С видом раскаявшейся грешницы Памела покачивала стул, на котором сидел дядя Седрик, и, держась за его клетчатую полотняную рубашку, ухитрялась гладить ему голову.
– Я вас очень хорошо понимаю. Я чувствую, что могу быть с вами совершенно искренней, дядя Седрик, так как я нахожусь в очень тесных отношениях с членами всей вашей семьи. Я могу говорить обо всем, что думаю. Я знаю, что это может прозвучать как комплимент, но мой отец говорит, что я не по годам здраво рассуждаю и поэтому могу говорить все, что думаю.
Дядя Седрик рассмеялся до слез, а Памела продолжала:
– Да-да, я действительно так думаю. – Забрав из его трясущихся пальцев стакан, она начала отпивать маленькими глотками вино. Это было очень противно, но она сумела побороть в себе отвращение. – Ну что? Видите? – спросила она, быстро поставив стакан на боковой столик. – Если я постоянно нахожу для вас какие-то слова, то почему же вы не скажете мне что-нибудь в ответ? Поведайте мне о том, что вы сейчас чувствуете. Только искренне.
Все это напоминало сцену из спектакля «Правда и отвага». Она ему грубит, а он обязан открывать ей всю свою душу. В этот момент она уселась к нему на колени.
– С некоторых пор девочки отдалились от меня, – хрипло проговорил он.

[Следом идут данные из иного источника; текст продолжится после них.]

-- ==== Sys2Proof/Machine/Alloc.lean ====
section
/-! DEFINITION. The Allocator: shelf choice and picks (R38 to R41), and map pages (R4, R45, R46). -/

namespace Sys2Proof.Machine

/-- Eligibility of a shelf with free length `f` and reserve `r` for a fresh or a COW extent (R39). -/
def eligible (fresh : Bool) (f r : Nat) : Bool := if fresh then r < f else 1 ≤ f

/-- A shelf is a candidate for a pick, after the tentative picks `taken` of the same admission (R38, R40). -/
def State.candidate (s : State) (mask : BitVec 8) (taken : List ShelfNo) (fresh : Bool) (k : ShelfNo) : Bool :=
  let sh := s.shelf k
  mask.getLsbD k.val && decide (sh.state = .online) && eligible fresh (sh.freeList.length - taken.count k) sh.reserve

/-- The scan order from a cursor (R38). -/
def scanFrom (cursor : ShelfNo) : List ShelfNo := allShelves.map fun i => cursor + i

/-- The shelf a pick chooses: the first NORMAL candidate in scan order, else the first LOW one (R38). -/
def State.pickShelf (s : State) (mask : BitVec 8) (cursor : ShelfNo) (taken : List ShelfNo) (fresh : Bool) :
    Option ShelfNo :=
  match (scanFrom cursor).find? fun k => s.candidate mask taken fresh k && decide ((s.shelf k).cond = .normal) with
  | some k => some k
  | none => (scanFrom cursor).find? fun k => s.candidate mask taken fresh k

/-- The picks of one admission, in order (true for a fresh extent, false for a COW extent); each sees those before
it and starts from the cursor they left. The shelves picked and the last cursor, or none when a pick fails (R40). -/
def State.pickAll (s : State) (mask : BitVec 8) (cursor : ShelfNo) (taken : List ShelfNo) :
    List Bool → Option (List ShelfNo × ShelfNo)
  | [] => some ([], cursor)
  | fresh :: more =>
      match s.pickShelf mask cursor taken fresh with
      | none => none
      | some k =>
          match s.pickAll mask (k + 1) (k :: taken) more with
          | none => none
          | some (ks, c) => some (k :: ks, c)

/-- The slot at the head of a shelf's free list (R32). -/
def State.freeHead (s : State) (k : ShelfNo) : Nat := (s.shelf k).freeList.headD 0

/-- The page numbers in directory slots (R5). -/
def State.usedPages (s : State) : List Nat := s.volumes.flatMap fun p => p.2.dir.map fun q => q.2.number

/-- The free page that is taken next: the first free one from the free value on, wrapping. Which free page it is
the spec leaves open (log entry 4). -/
def State.nextPage (s : State) : Nat :=
  let start := Config.pageChoice s.pageDraws % Config.pages
  let used := s.usedPages
  match lowestFrom (fun i => !used.contains ((start + i) % Config.pages)) Config.pages 0 with
  | some i => (start + i) % Config.pages
  | none => start

/-- A page is taken from the pool into an absent directory slot, its entries all UNMAPPED (R4, R5, R45). -/
def State.takePage (s : State) (vol ext : Nat) : State :=
  let n := s.nextPage
  { (s.updVolume vol fun r =>
      { r with dir := Table.insert r.dir (dirSlot ext) ⟨n, []⟩, pageCount := r.pageCount + 1 }) with
    poolFree := s.poolFree - 1
    pageDraws := s.pageDraws + 1 }

/-- The directory slot of an extent index is made present (R45). -/
def State.ensurePage (s : State) (vol ext : Nat) : State :=
  if (s.volume vol).slotPresent ext then s else s.takePage vol ext

/-- A fresh segment of a commit: page, slot, entry and counts (R45). -/
def State.commitFresh (s : State) (vol ext : Nat) (k : ShelfNo) : State :=
  let slot := s.freeHead k
  let s1 := s.ensurePage vol ext
  let s2 := s1.updShelf k fun sh => sh.takeFree .inUse 1
  let s3 := s2.setEntry vol ext (.mapped k slot)
  let s4 := s3.updVolume vol fun r => { r with allocated := r.allocated + 1 }
  s4.updTenant (s4.volume vol).tenant fun t => { t with charged := t.charged + 1 }

/-- A page that is left wholly UNMAPPED returns to the pool (R155). -/
def State.releasePage (s : State) (vol ext : Nat) : State :=
  match Table.find? (s.volume vol).dir (dirSlot ext) with
  | some p =>
      if p.entries.all fun q => q.2 = .unmapped then
        { (s.updVolume vol fun r =>
            { r with dir := Table.erase r.dir (dirSlot ext), pageCount := r.pageCount - 1 }) with
          poolFree := s.poolFree + 1 }
      else s
  | none => s

end Sys2Proof.Machine
end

Памела понимающе закивала головой. Она уже успела заметить то, что и Мэг, и Миранда замкнулись в себе после тяжелой утраты. Но ведь им было проще: они ведь были вдвоем!
– Послушайте, дядя, я приехала сюда затем, чтобы всем здесь было хорошо. – Памела сказала эту фразу так, как будто она представляла себя, по меньшей мере, лучом света, осветившим царство вечной тьмы. – Сейчас я близко к вам. Неужели вы не видите, как я стараюсь вам угодить?
Неожиданно всхлипнув, он опустил свою голову на ее хрупкое плечо. У нее были мягкие, как у птички, кости, которые так напоминали тело Миранды. Но как бы там ни было, старик хорошо знал и то, что сестры были здоровы как лошади и намного сильнее его самого. И конечно же, сильнее бедной, дорогой Мэгги. Обвив талию Памелы руками, он держался за нее так крепко, будто боялся упасть.
Памела почувствовала свою невероятную власть. В минуту назревшей необходимости она выполняет долг перед дядей вместо Миранды и Мэг. Она успокаивает старика, которому, по-видимому, осталось не так уж долго жить. Только что она уже спасла его от этого дьявольского зелья, отпив часть жидкости из его стакана, а затем и вовсе отодвинув его. Крепко прижимая к груди его голову, она целовала его ужасную, лоснящуюся от пота лысину, думая о том, как все это невинно выглядит. А в это время правая рука дядюшки, отцепившись от ее талии, сползала все ниже и ниже.
Мэг и Миранда играли с маленьким сыном миссис Дженкинс, которая отлучилась в кино. Несмотря на страшную жару, мальчик умудрился так простудиться, что каждый раз, когда он пробовал сосать свой палец, он совершенно не мог дышать. Мэг натирала ему грудь камфорным маслом, в то время как Миранда читала вслух свою собственную детскую книжку. Обе девочки очень хорошо вошли в роль: Мэг представляла маленького Адриана отверженным сиротой, а себя и Миранду сестрами по сиротству, вынужденными прозябать в этом жестоком мире. А Миранде все происходящее напоминало сцену из спектакля «Флорентийский соловей» и мешало сосредоточить свое внимание на пациенте.
Мальчик почти было заснул, когда неожиданно из комнаты дяди Седрика послышались душераздирающие крики. Ребенок, мигом проснувшись, уселся на кровати, выпрямившись, как струна, и заорал. Выронив книгу, Миранда воскликнула:
– Это же дядя Седрик!
Как бы продолжая начатую мысль, Мэг подхватила:
– Неужели и он тоже умирает!
Бросив Адриана на произвол судьбы, девочки, выскочив из комнаты, столкнулись с Памелой, которая, рыдая, поднималась вверх по лестнице.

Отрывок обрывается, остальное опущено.